You're missing the primary point: GLP-1 was investigated as another me-too diabetes drug, for which there were many injectable drugs available.

It wasn't until much much later that it was discovered to be an obesity drug. It was a completely coincidental and accidental discovery.

It turns out that most science is like that. We make the most important discoveries unexpectedly and by chance. Which is why you should always distrust the politicians that mock and ridicule science for sounding ordinary or obvious. That's where the real magic happens.

You should always distrust politicians on science issues. Even if they come from a science background. Being a successful politician is orthogonal to being a brilliant scientist.
"It wasn't until much much later that it was discovered to be an obesity drug. It was a completely coincidental and accidental discovery."

Define "much much later"

It was known by the early 1990s that GLP-1 slowed stomach emptying, with a key study in 1993 demonstrating its effects on gastrointestinal functions like gastric emptying, leading to longer feelings of fullness, which is the central mechanism at work here. See, e.g., https://pubmed.ncbi.nlm.nih.gov/35635627/

It just took eons for someone to decide that therefore maybe it was worth thinking about for weight loss.

That part is due to lack of exec vision - the fact that weight loss was not commonly treated with drugs (amphetamines work, but ...) meant they never thought really that hard about it.

To be fair, that lackof vision is not unreasonable in the sense that they have both plenty of high value targets, and plenty of arrows to shoot at them. Most of the arrows miss of course, but that's okay.

There is not always tremendous incentive to try new targets until they start missing the target too much, or the value of existing targets drops.

They almost certainly give up on, or ignore/drop/whatever, a near infinite number of things that may have turned into life saving drugs, billion dollar blockbusters, you name it.

At least right now, that's how this kind of thing works, for better or worse.

However, this is quite separate from when x was discovered to be a y, as it is here.

FWIW - I'll offer another lack of vision in the same vein - by slowing stomach emptying significantly, GLP-1 also causes the same amount of alcohol to do significantly less damage, because it enters your small intestine in much smaller amounts and over a much longer period of time. So much so that is a very effective treatment for alcoholism because it both reduces alcohol craving, and causes significant amounts of alcohol to do less damage.
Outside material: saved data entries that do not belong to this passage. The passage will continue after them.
theorem State.circWrite_good {s : State} {t : Nat} {off : Nat} {v : Nat} {ctx : Nat} {src : Nat} (h : Good z s) [Unwatched z.parts.tregs] [Unwatched z.parts.objs] [Unwatched z.parts.tiles] [Unwatched z.parts.irqQ] [Unwatched z.parts.srv] : GoodSnd z (State.circWrite s t off v ctx src) := by
  unfold State.circWrite
  extract_lets +onlyGivenNames -merge -useContext -underBinder v1 v2 v3
  have h3 : Good z v3 := (good_ite (State.clampTile_good h) h)
  exact (goodSnd_mk (good_ite (State.updSw_good h3) (State.circStore_good h3)))

theorem State.rowWinCtl_good {s : State} {t : Nat} {v : Nat} (h : Good z s) [Unwatched z.parts.mem] [Unwatched z.parts.tregs] [Unwatched z.parts.objs] [Unwatched z.parts.win] [Unwatched z.parts.tiles] [Unwatched z.parts.basins] : Good z (State.rowWinCtl s t v) := by
  unfold State.rowWinCtl
  extract_lets +onlyGivenNames -merge -useContext -underBinder v1
  have h1 : Good z v1 := (State.setRegN_good h)
  exact (good_ite (State.rowWinWrite_good h1) (good_ite (State.rowWinRead_good h1) h1))

theorem State.stopForce_good {s : State} {t : Nat} {v : Nat} (h : Good z s) [Unwatched z.parts.tregs] [Unwatched z.parts.objs] [Unwatched z.parts.basins] : Good z (State.stopForce s t v) := by
  unfold State.stopForce
  exact (good_ite (by
    extract_lets +onlyGivenNames -merge -useContext -underBinder v1
    have h1 : Good z v1 := (State.setRegBit_good h)
    split
    · exact (State.raiseStop_good h1)
    · exact h1) h)

theorem State.unloadCtl_good {s : State} {t : Nat} {v : Nat} (h : Good z s) [Unwatched z.parts.tregs] [Unwatched z.parts.tiles] : GoodSnd z (State.unloadCtl s t v) := by
  unfold State.unloadCtl
  exact (goodSnd_ite (by
    extract_lets +onlyGivenNames -merge -useContext -underBinder v1 v2 v3
    have h1 : Good z v1 := (State.setRegN_good h)
    have h2 : Good z v2 := (good_ite (State.updTile_good h1) h1)
    have h3 : Good z v3 := (good_ite (State.updTile_good h2) h2)
    exact (goodSnd_mk (good_ite (State.setRegN_good h3) h3))) (goodSnd_mk h))

theorem State.streamWrite_good {s : State} {t : Nat} {off : Nat} {v : Nat} (h : Good z s) [Unwatched z.parts.tiles] : Good z (State.streamWrite s t off v) := by
  unfold State.streamWrite; exact (State.updTile_good h)

theorem State.setColMap_good {s : State} {t : Nat} {v : Nat} (h : Good z s) [Unwatched z.parts.tregs] : Good z (State.setColMap s t v) := by
  unfold State.setColMap
  extract_lets +onlyGivenNames -merge -useContext -underBinder v1
  have h1 : Good z v1 := (State.setRegN_good h)
  exact (good_ite (State.setRegN_good h1) h1)

theorem State.regAct_good {s : State} {t : Nat} {off : Nat} {v : Nat} {w : Writer} {r : RegDesc} (h : Good z s) [Unwatched z.parts.mem] [Unwatched z.parts.tregs] [Unwatched z.parts.objs] [Unwatched z.parts.win] [Unwatched z.parts.tiles] [Unwatched z.parts.basins] [Unwatched z.parts.irqQ] [Unwatched z.parts.srv] : GoodSnd z (State.regAct s t off v w r) := by
  unfold State.regAct
  exact (goodSnd_ite (goodSnd_ite (State.unloadCtl_good h) (goodSnd_mk h)) (goodSnd_ite (goodSnd_ite (goodSnd_mk (State.setRegN_good h)) (goodSnd_mk h)) (goodSnd_ite (goodSnd_ite (goodSnd_mk (State.estoreWrite_good h)) (goodSnd_mk h)) (goodSnd_ite (goodSnd_mk (State.digestAck_good h)) (goodSnd_ite (goodSnd_mk (State.hsSelect_good h)) (goodSnd_ite (goodSnd_mk (State.trace_good (State.setRegN_good h))) (goodSnd_ite (State.sleepWrite_good h) (goodSnd_ite (State.remapWrite_good h) (goodSnd_ite (State.circWrite_good h) (goodSnd_ite (goodSnd_mk (State.rowWinCtl_good h)) (goodSnd_ite (goodSnd_ite (goodSnd_mk (State.stopForce_good h)) (goodSnd_mk h)) (goodSnd_ite (goodSnd_mk h) (goodSnd_ite (goodSnd_ite (goodSnd_mk h) (goodSnd_mk (State.setRegN_good h))) (goodSnd_ite (goodSnd_mk h) (goodSnd_ite (by
    extract_lets +onlyGivenNames -merge -useContext -underBinder v1
    exact (goodSnd_mk (State.setColMap_good h))) (goodSnd_ite (goodSnd_mk (State.streamWrite_good h)) (goodSnd_mk (State.setRegN_good h))))))))))))))))))

theorem State.regWrite_good {s : State} {t : Nat} {off : Nat} {v : Nat} {w : Writer} (h : Good z s) [Unwatched z.parts.mem] [Unwatched z.parts.tregs] [Unwatched z.parts.objs] [Unwatched z.parts.win] [Unwatched z.parts.tiles] [Unwatched z.parts.basins] [Unwatched z.parts.irqQ] [Unwatched z.parts.srv] : GoodSnd z (State.regWrite s t off v w) := by
  unfold State.regWrite
  split
  · exact (goodSnd_mk h)
  · exact (goodSnd_ite (goodSnd_mk h) (goodSnd_ite (goodSnd_mk h) (goodSnd_ite (State.ownerWrite_good h) (goodSnd_ite (State.wheelWrite_good h) (goodSnd_ite (State.regAct_good h) (by
      extract_lets +onlyGivenNames -merge -useContext -underBinder v1 v2
      exact (goodSnd_ite (by
        extract_lets +onlyGivenNames -merge -useContext -underBinder v3 v4 v5
        have h3 : Good z v3 := (good_ite h (State.clampTile_good h))
        have h5 : Good z v5 := (good_foldl (fun _ _ h6 => (State.stageReg_good (State.clampTile_good h6))) _ (State.stageReg_good h3))
        exact (goodSnd_mk h5)) (by
        split
        · exact (goodSnd_ite (goodSnd_mk (by refine good_snd (by assumption) ?_; exact (State.regAct_good h))) (goodSnd_mk (State.clampTile_good (by refine good_snd (by assumption) ?_; exact (State.regAct_good h)))))))))))))

theorem State.updTil_good {s : State} {t : Nat} {f : Tiller → Tiller} (h : Good z s) [Unwatched z.parts.tiles] : Good z (State.updTil s t f) := by
  unfold State.updTil; exact (State.updTile_good h)

theorem State.takeSlot_good {s : State} {t : Nat} {n : Nat} (h : Good z s) [Unwatched z.parts.tiles] : Good z (State.takeSlot s t n) := by
  unfold State.takeSlot; exact (State.updTil_good h)

theorem State.slotOp_good {s : State} {t : Nat} {n : Nat} {fields : List (Nat × Nat × Nat)} {f : State → State} (h : Good z s)
    (hf : ∀ a, Good z a → Good z (f a)) [Unwatched z.parts.tiles] : Good z (State.slotOp s t n fields f) := by
  unfold State.slotOp
  exact good_ite (hf _ (State.takeSlot_good h)) h

theorem State.writeS_good {s : State} {t : Nat} {beat : Nat} {reg : Nat} {v : Word32} (h : Good z s) [Unwatched z.parts.tiles] : Good z (State.writeS s t beat reg v) := by
  unfold State.writeS; exact (State.updTil_good h)

theorem State.applySWrites_good {s : State} {t : Nat} {beat : Nat} (h : Good z s) [Unwatched z.parts.tregs] [Unwatched z.parts.tiles] : Good z (State.applySWrites s t beat) := by
  unfold State.applySWrites
  extract_lets +onlyGivenNames -merge -useContext -underBinder v1 v2 v3
  have h2 : Good z v2 := (State.updTil_good h)
  have h3 : Good z v3 := (good_foldl (fun _ _ h4 => (State.setSreg_good h4)) _ h2)
  exact (good_foldl (fun _ _ h5 => (State.setSreg_good h5)) _ h3)

theorem State.setQuarter_good {s : State} {t : Nat} {n : Nat} {mask : Row} {d : Row} {p : Bool} (h : Good z s) [Unwatched z.parts.tiles] : Good z (State.setQuarter s t n mask d p) := by
  unfold State.setQuarter; exact (State.updTile_good h)

theorem State.writeV_good {s : State} {t : Nat} {w : VWrite} (h : Good z s) [Unwatched z.parts.tiles] : Good z (State.writeV s t w) := by
  unfold State.writeV; exact (State.updTile_good h)

theorem State.applyVWrites_good {s : State} {t : Nat} {beat : Nat} (h : Good z s) [Unwatched z.parts.tregs] [Unwatched z.parts.tiles] : Good z (State.applyVWrites s t beat) := by
  unfold State.applyVWrites
  extract_lets +onlyGivenNames -merge -useContext -underBinder v1 v2 v3 v4 v6
  have h2 : Good z v2 := (State.updTile_good h)
  have h4 : Good z v4 := (good_foldl (fun _ _ h5 => (State.setQuarter_good h5)) _ h2)
  exact (good_ite h4 (State.bumpReg_good h4))

theorem State.readBundle_good {s : State} {t : Nat} {c : Nat} {p : Nat} {u : Nat} (h : Good z s) [Unwatched z.parts.mem] [Unwatched z.parts.tregs] [Unwatched z.parts.objs] [Unwatched z.parts.win] [Unwatched z.parts.tiles] [Unwatched z.parts.basins] : GoodFth z (State.readBundle s t c p u) := by
  unfold State.readBundle
  exact (goodFth_ite (by
    extract_lets +onlyGivenNames -merge -useContext -underBinder v1
    exact (goodFth_mk (goodThd_mk (goodSnd_mk h)))) (goodFth_ite (by
    extract_lets +onlyGivenNames -merge -useContext -underBinder v2
    exact (goodFth_ite (goodFth_mk (goodThd_mk (goodSnd_mk (State.taskFault_good h)))) (by
      split
      · exact (goodFth_mk (goodThd_mk (goodSnd_mk (State.noteUse_good (by refine good_thd (by assumption) ?_; exact (State.readRow_good h))))))))) (goodFth_mk (goodThd_mk (goodSnd_mk h)))))

theorem State.fetchFor_good {s : State} {t : Nat} {u : Nat} (h : Good z s) [Unwatched z.parts.mem] [Unwatched z.parts.tregs] [Unwatched z.parts.objs] [Unwatched z.parts.win] [Unwatched z.parts.tiles] [Unwatched z.parts.basins] : Good z (State.fetchFor s t u) := by
  unfold State.fetchFor
  extract_lets +onlyGivenNames -merge -useContext -underBinder v1
  exact (good_ite (by
    split
    · exact (State.updTil_good (by refine good_fth (by assumption) ?_; exact (State.readBundle_good h)))) h)

theorem State.fetch_good {s : State} {t : Nat} (h : Good z s) [Unwatched z.parts.mem] [Unwatched z.parts.tregs] [Unwatched z.parts.objs] [Unwatched z.parts.win] [Unwatched z.parts.tiles] [Unwatched z.parts.basins] : Good z (State.fetch s t) := by
  unfold State.fetch; exact (State.fetchFor_good h)

theorem State.present_good {s : State} {t : Nat} {c : Nat} {p : Nat} {row : Row} {bad : Bool} (h : Good z s) [Unwatched z.parts.tregs] [Unwatched z.parts.objs] [Unwatched z.parts.win] [Unwatched z.parts.tiles] [Unwatched z.parts.basins] : Good z (State.present s t c p row bad) := by
  unfold State.present
  extract_lets +onlyGivenNames -merge -useContext -underBinder v1 v2 v3
  have h2 : Good z v2 := (State.updTil_good h)
  have h3 : Good z v3 := (good_ite h2 (State.setRegN_good h2))
  exact (good_ite (State.taskFault_good h3) (good_ite (State.poisonTaken_good h3) (by
    extract_lets +onlyGivenNames -merge -useContext -underBinder v4 v5
    have h5 : Good z v5 := (State.updTil_good h3)
    exact (good_foldl (fun _ _ h6 => (State.taskFault_good h6)) _ h5))))

theorem State.tracePc_good {s : State} {t : Nat} (h : Good z s) [Unwatched z.parts.tregs] [Unwatched z.parts.tiles] : Good z (State.tracePc s t) := by
  unfold State.tracePc
  extract_lets +onlyGivenNames -merge -useContext -underBinder v1
  exact (good_ite (by
    extract_lets +onlyGivenNames -merge -useContext -underBinder v2
    exact (good_ite (State.trace_good (State.updTile_good h)) (State.updTile_good h))) h)

theorem State.fetchOn_good {s : State} {t : Nat} (h : Good z s) [Unwatched z.parts.mem] [Unwatched z.parts.tregs] [Unwatched z.parts.objs] [Unwatched z.parts.win] [Unwatched z.parts.tiles] [Unwatched z.parts.basins] : Good z (State.fetchOn s t) := by
  unfold State.fetchOn
  extract_lets +onlyGivenNames -merge -useContext -underBinder v1
  exact (State.fetch_good (good_ite (State.updTil_good h) h))

theorem State.prime_good {s : State} {t : Nat} (h : Good z s) [Unwatched z.parts.mem] [Unwatched z.parts.tregs] [Unwatched z.parts.objs] [Unwatched z.parts.win] [Unwatched z.parts.tiles] [Unwatched z.parts.basins] : Good z (State.prime s t) := by
  unfold State.prime
  extract_lets +onlyGivenNames -merge -useContext -underBinder v1
  split
  · extract_lets +onlyGivenNames -merge -useContext -underBinder v2 v3
    have h2 : Good z v2 := (State.updTil_good h)
    have h3 : Good z v3 := (good_ite (State.fetchFor_good (State.fetchFor_good h2)) (State.fetchFor_good h2))
    exact (State.updTil_good h3)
See, e.g., newly published studies like https://pubmed.ncbi.nlm.nih.gov/37192005/ and https://jamanetwork.com/journals/jamapsychiatry/fullarticle/...

Again, this should have been somewhat obvious to study a long time ago, but it wasn't started until 2 years ago.

It also turns out to reduce drug cravings, which is more unexpected, but would have been discovered much earlier with better vision.

This story is about Pfizer stopping funding in 1991, and I guess that 1993 is not really "much much later"! However a single paper in 1993, had it been three years earlier, may not have been enough to keep a research program alive, especially if the funders were primarily interested in diabetes and funded for diabetes.

Every major discovery in biology looks like GLP-1: apparently locking in finding a new class of targets and or therapies. It's very easy to string together promising theories from sets of papers, but far harder to establish them with hard data tha comes at the cost of actual humans using the potential drug in trials.

I'm told that one of the very few parts of the stock market where subject matter experts can generate alpha is in biotech, by following the data of small biotech closely. However the fortunes of individuals and the market as a whole is largely downstream of larger macroeconomic forces, such as Fed interest rate changes, that determine the level of investment in new high risk economic activity versus keeping money in bonds.